Your instructions. Search the material for the string "namespace" and copy each line where it occurs.

Records to use.

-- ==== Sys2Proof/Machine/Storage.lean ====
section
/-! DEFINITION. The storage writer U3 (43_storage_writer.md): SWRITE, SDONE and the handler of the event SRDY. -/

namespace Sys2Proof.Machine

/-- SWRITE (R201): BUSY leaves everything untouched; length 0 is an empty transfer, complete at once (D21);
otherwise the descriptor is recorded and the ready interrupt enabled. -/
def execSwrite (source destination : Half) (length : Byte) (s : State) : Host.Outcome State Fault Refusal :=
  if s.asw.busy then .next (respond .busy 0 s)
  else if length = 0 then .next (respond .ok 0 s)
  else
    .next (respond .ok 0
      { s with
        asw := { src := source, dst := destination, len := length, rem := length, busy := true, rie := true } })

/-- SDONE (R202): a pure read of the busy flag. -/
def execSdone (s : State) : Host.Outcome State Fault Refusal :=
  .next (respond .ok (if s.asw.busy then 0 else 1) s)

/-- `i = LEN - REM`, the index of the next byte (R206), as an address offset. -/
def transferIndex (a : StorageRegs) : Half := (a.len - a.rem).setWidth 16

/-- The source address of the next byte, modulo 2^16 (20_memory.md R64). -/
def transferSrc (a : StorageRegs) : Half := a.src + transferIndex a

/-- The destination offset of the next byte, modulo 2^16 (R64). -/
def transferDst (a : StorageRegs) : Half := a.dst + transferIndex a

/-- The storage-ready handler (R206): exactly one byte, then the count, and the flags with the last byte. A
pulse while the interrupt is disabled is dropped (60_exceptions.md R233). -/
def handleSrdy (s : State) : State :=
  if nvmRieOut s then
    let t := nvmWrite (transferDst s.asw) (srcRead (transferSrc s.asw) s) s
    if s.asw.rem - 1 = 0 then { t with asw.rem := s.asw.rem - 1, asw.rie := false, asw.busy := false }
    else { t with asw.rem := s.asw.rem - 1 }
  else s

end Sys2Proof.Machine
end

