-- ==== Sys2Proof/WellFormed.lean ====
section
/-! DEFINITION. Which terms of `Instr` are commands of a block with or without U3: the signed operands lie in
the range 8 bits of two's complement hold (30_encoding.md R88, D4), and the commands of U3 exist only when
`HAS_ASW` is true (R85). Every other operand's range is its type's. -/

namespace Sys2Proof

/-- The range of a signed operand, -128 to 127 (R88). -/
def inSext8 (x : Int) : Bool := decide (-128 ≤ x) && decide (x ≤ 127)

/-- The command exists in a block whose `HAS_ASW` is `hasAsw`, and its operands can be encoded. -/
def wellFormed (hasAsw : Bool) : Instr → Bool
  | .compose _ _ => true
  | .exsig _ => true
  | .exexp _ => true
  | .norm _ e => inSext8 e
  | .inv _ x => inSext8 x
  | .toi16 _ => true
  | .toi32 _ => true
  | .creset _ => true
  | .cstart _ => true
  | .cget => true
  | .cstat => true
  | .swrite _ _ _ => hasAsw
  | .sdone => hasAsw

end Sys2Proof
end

Response to this exercise.
namespace Sys2Proof.Machine
namespace Sys2Proof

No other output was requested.